Building contracts are a legally binding agreement between you and your Builder.
Before signing any contract make sure you fully understand what you are signing and if unsure seek professional legal advise.
Builders registration and the requirements and conduct that they must adhere to is overseen and regulated by separate State and Territorial bodies and together with this the statutory requirements for the format of Building Contracts varies throughout Australia.
Detailed information specific to your location will be readily available from the relevant Government Authority or through the Housing Industry Association or the Master Builders Association in your State or Territory.
The following information gives a broad outline of some of the important aspects to look for in Building Contracts.
Check to see that the work you want your Builder to do has been fully and accurately set out in the contract including the plans and specifications.
Do not rely on verbal promises or agreement.
If you want to change the work to be done at a later stage, you will have to reach agreement with your Builder, and they will normally be entitled to make a separate, additional charge as a variation to your contract.
A'rise and fall clause' entitles your Builder to pass onto you increases (or reductions) in the cost of performing your building work after you have signed your contract, whether those costs relate to labour, including relevant overheads or to materials.
The formulae used in building contracts to determine the amount of the additional costs that can be passed onto you vary. Check your contract carefully. If you have any questions, ask your Builder to explain, or seek advice.
Be very careful about signing any contracts that contain a rise and fall clause.

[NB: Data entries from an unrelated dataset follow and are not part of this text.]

-- ==== Sys2Proof/Laws/State.lean ====
section
/-! SUPPORT. What each update of the block leaves alone: one lemma for each part of the state and each update. -/
namespace Sys2Proof.Machine.Mod

@[simp] theorem wr_mem (m : Mod) (f : Fld) (v : Nat) : (m.wr f v).mem = m.mem := rfl
@[simp] theorem wr_evt (m : Mod) (f : Fld) (v : Nat) : (m.wr f v).evt = m.evt := rfl
@[simp] theorem wr_frm (m : Mod) (f : Fld) (v : Nat) : (m.wr f v).frm = m.frm := rfl
@[simp] theorem wr_prm (m : Mod) (f : Fld) (v : Nat) : (m.wr f v).prm = m.prm := rfl
@[simp] theorem wr_chans (m : Mod) (f : Fld) (v : Nat) : (m.wr f v).chans = m.chans := rfl
@[simp] theorem wr_banks (m : Mod) (f : Fld) (v : Nat) : (m.wr f v).banks = m.banks := rfl
@[simp] theorem wr_quads (m : Mod) (f : Fld) (v : Nat) : (m.wr f v).quads = m.quads := rfl
@[simp] theorem wr_dia (m : Mod) (f : Fld) (v : Nat) : (m.wr f v).dia = m.dia := rfl
@[simp] theorem wr_brs (m : Mod) (f : Fld) (v : Nat) : (m.wr f v).brs = m.brs := rfl
@[simp] theorem wr_qds (m : Mod) (f : Fld) (v : Nat) : (m.wr f v).qds = m.qds := rfl
@[simp] theorem wr_pair (m : Mod) (f : Fld) (v : Nat) : (m.wr f v).pair = m.pair := rfl
@[simp] theorem wr_watches (m : Mod) (f : Fld) (v : Nat) : (m.wr f v).watches = m.watches := rfl
@[simp] theorem wr_sinks (m : Mod) (f : Fld) (v : Nat) : (m.wr f v).sinks = m.sinks := rfl
@[simp] theorem wr_led (m : Mod) (f : Fld) (v : Nat) : (m.wr f v).led = m.led := rfl
@[simp] theorem wr_engs (m : Mod) (f : Fld) (v : Nat) : (m.wr f v).engs = m.engs := rfl
@[simp] theorem wr_top (m : Mod) (f : Fld) (v : Nat) : (m.wr f v).top = m.top := rfl
@[simp] theorem wr_clr (m : Mod) (f : Fld) (v : Nat) : (m.wr f v).clr = m.clr := rfl
@[simp] theorem wr_lss (m : Mod) (f : Fld) (v : Nat) : (m.wr f v).lss = m.lss := rfl
@[simp] theorem wr_cis (m : Mod) (f : Fld) (v : Nat) : (m.wr f v).cis = m.cis := rfl
@[simp] theorem wr_fio (m : Mod) (f : Fld) (v : Nat) : (m.wr f v).fio = m.fio := rfl
@[simp] theorem wr_img (m : Mod) (f : Fld) (v : Nat) : (m.wr f v).img = m.img := rfl
@[simp] theorem wr_cans (m : Mod) (f : Fld) (v : Nat) : (m.wr f v).cans = m.cans := rfl
@[simp] theorem wr_trxs (m : Mod) (f : Fld) (v : Nat) : (m.wr f v).trxs = m.trxs := rfl
@[simp] theorem wr_lins (m : Mod) (f : Fld) (v : Nat) : (m.wr f v).lins = m.lins := rfl
@[simp] theorem wr_t1s (m : Mod) (f : Fld) (v : Nat) : (m.wr f v).t1s = m.t1s := rfl
@[simp] theorem wr_nms (m : Mod) (f : Fld) (v : Nat) : (m.wr f v).nms = m.nms := rfl
@[simp] theorem wr_vnk (m : Mod) (f : Fld) (v : Nat) : (m.wr f v).vnk = m.vnk := rfl
@[simp] theorem wr_bbs (m : Mod) (f : Fld) (v : Nat) : (m.wr f v).bbs = m.bbs := rfl
@[simp] theorem wr_ets (m : Mod) (f : Fld) (v : Nat) : (m.wr f v).ets = m.ets := rfl
@[simp] theorem wr_pwr (m : Mod) (f : Fld) (v : Nat) : (m.wr f v).pwr = m.pwr := rfl
@[simp] theorem wr_boot (m : Mod) (f : Fld) (v : Nat) : (m.wr f v).boot = m.boot := rfl
@[simp] theorem wr_sec (m : Mod) (f : Fld) (v : Nat) : (m.wr f v).sec = m.sec := rfl
@[simp] theorem wr_uds (m : Mod) (f : Fld) (v : Nat) : (m.wr f v).uds = m.uds := rfl
@[simp] theorem wr_upd (m : Mod) (f : Fld) (v : Nat) : (m.wr f v).upd = m.upd := rfl
@[simp] theorem wr_poolUsed (m : Mod) (f : Fld) (v : Nat) : (m.wr f v).poolUsed = m.poolUsed := rfl

@[simp] theorem wrB_mem (m : Mod) (f : Fld) (v : Bool) : (m.wrB f v).mem = m.mem := rfl
@[simp] theorem wrB_evt (m : Mod) (f : Fld) (v : Bool) : (m.wrB f v).evt = m.evt := rfl
@[simp] theorem wrB_frm (m : Mod) (f : Fld) (v : Bool) : (m.wrB f v).frm = m.frm := rfl
@[simp] theorem wrB_prm (m : Mod) (f : Fld) (v : Bool) : (m.wrB f v).prm = m.prm := rfl
@[simp] theorem wrB_chans (m : Mod) (f : Fld) (v : Bool) : (m.wrB f v).chans = m.chans := rfl
@[simp] theorem wrB_banks (m : Mod) (f : Fld) (v : Bool) : (m.wrB f v).banks = m.banks := rfl
@[simp] theorem wrB_quads (m : Mod) (f : Fld) (v : Bool) : (m.wrB f v).quads = m.quads := rfl
@[simp] theorem wrB_dia (m : Mod) (f : Fld) (v : Bool) : (m.wrB f v).dia = m.dia := rfl
@[simp] theorem wrB_brs (m : Mod) (f : Fld) (v : Bool) : (m.wrB f v).brs = m.brs := rfl
@[simp] theorem wrB_qds (m : Mod) (f : Fld) (v : Bool) : (m.wrB f v).qds = m.qds := rfl
@[simp] theorem wrB_pair (m : Mod) (f : Fld) (v : Bool) : (m.wrB f v).pair = m.pair := rfl
@[simp] theorem wrB_watches (m : Mod) (f : Fld) (v : Bool) : (m.wrB f v).watches = m.watches := rfl
@[simp] theorem wrB_sinks (m : Mod) (f : Fld) (v : Bool) : (m.wrB f v).sinks = m.sinks := rfl
@[simp] theorem wrB_led (m : Mod) (f : Fld) (v : Bool) : (m.wrB f v).led = m.led := rfl
@[simp] theorem wrB_engs (m : Mod) (f : Fld) (v : Bool) : (m.wrB f v).engs = m.engs := rfl
@[simp] theorem wrB_top (m : Mod) (f : Fld) (v : Bool) : (m.wrB f v).top = m.top := rfl
@[simp] theorem wrB_clr (m : Mod) (f : Fld) (v : Bool) : (m.wrB f v).clr = m.clr := rfl
@[simp] theorem wrB_lss (m : Mod) (f : Fld) (v : Bool) : (m.wrB f v).lss = m.lss := rfl
@[simp] theorem wrB_cis (m : Mod) (f : Fld) (v : Bool) : (m.wrB f v).cis = m.cis := rfl
@[simp] theorem wrB_fio (m : Mod) (f : Fld) (v : Bool) : (m.wrB f v).fio = m.fio := rfl
@[simp] theorem wrB_img (m : Mod) (f : Fld) (v : Bool) : (m.wrB f v).img = m.img := rfl
@[simp] theorem wrB_cans (m : Mod) (f : Fld) (v : Bool) : (m.wrB f v).cans = m.cans := rfl
@[simp] theorem wrB_trxs (m : Mod) (f : Fld) (v : Bool) : (m.wrB f v).trxs = m.trxs := rfl
@[simp] theorem wrB_lins (m : Mod) (f : Fld) (v : Bool) : (m.wrB f v).lins = m.lins := rfl
@[simp] theorem wrB_t1s (m : Mod) (f : Fld) (v : Bool) : (m.wrB f v).t1s = m.t1s := rfl
@[simp] theorem wrB_nms (m : Mod) (f : Fld) (v : Bool) : (m.wrB f v).nms = m.nms := rfl
@[simp] theorem wrB_vnk (m : Mod) (f : Fld) (v : Bool) : (m.wrB f v).vnk = m.vnk := rfl
@[simp] theorem wrB_bbs (m : Mod) (f : Fld) (v : Bool) : (m.wrB f v).bbs = m.bbs := rfl
@[simp] theorem wrB_ets (m : Mod) (f : Fld) (v : Bool) : (m.wrB f v).ets = m.ets := rfl
@[simp] theorem wrB_pwr (m : Mod) (f : Fld) (v : Bool) : (m.wrB f v).pwr = m.pwr := rfl
@[simp] theorem wrB_boot (m : Mod) (f : Fld) (v : Bool) : (m.wrB f v).boot = m.boot := rfl
@[simp] theorem wrB_sec (m : Mod) (f : Fld) (v : Bool) : (m.wrB f v).sec = m.sec := rfl
@[simp] theorem wrB_uds (m : Mod) (f : Fld) (v : Bool) : (m.wrB f v).uds = m.uds := rfl
@[simp] theorem wrB_upd (m : Mod) (f : Fld) (v : Bool) : (m.wrB f v).upd = m.upd := rfl
@[simp] theorem wrB_poolUsed (m : Mod) (f : Fld) (v : Bool) : (m.wrB f v).poolUsed = m.poolUsed := rfl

Your agreement with the Builder will normally be for them to supply certain goods and services. For example, kitchen stove, hot plate, sink, bathroom tiles etc.
These items may be designated 'prime cost items', so that if the standard or price of the items you select is higher than that provided for by your Builder in their quoted price, then you may have to pay an additional cost over and above that provided for, plus a surcharge, which may be up to 15 per cent of the cost of the item.
- see section 3.0 Selecting a Builder, for more information on Prime Cost items.
'Provisional Sums' are amounts your Builder has determined as "best estimates" of the cost of doing certain building work under your contract.
For example, if your building site has a slope and no contour survey has been carried out, your Builder may not be able to prepare a final price for the earthworks needed to provide a level site for your home.They may include an estimated figure in the contract which is subject to change when a survey plan is provided.
Concrete for footings is another item many Builders will include as a Provisional Sum. They will in most cases calculate a cost for excavating and pouring footings based upon details supplied on the working drawings and if the unexpected occurs such as part of your site being on unstable ground requiring extra concrete etc. then the additional cost would be added
If costs are less than the Provisional Sum nominated they are deducted from the contract price. If they are higher they are added to the contract price are are generally required to be paid with the next progress payment.
Progress payments intervals and amounts will be nominated in the contract - contracts generally have a maximum deposit amount that your Builder can request and certain stages when progress payments can be requested and the amount to be paid.
For example a contract may nominate a 5% deposit of the contract price to be paid on the signing of the contract, a 10% progress payment at completion of the base stage, 15% at frame stage, 35% at lockup stage, 25% at fixing stage and the balance at completion of the contract.
Progress payments should not be made in advance under any circumstances.
Never sign a Contract unless you completely understand all the clauses of the contract and are fully aware of your resposibilities.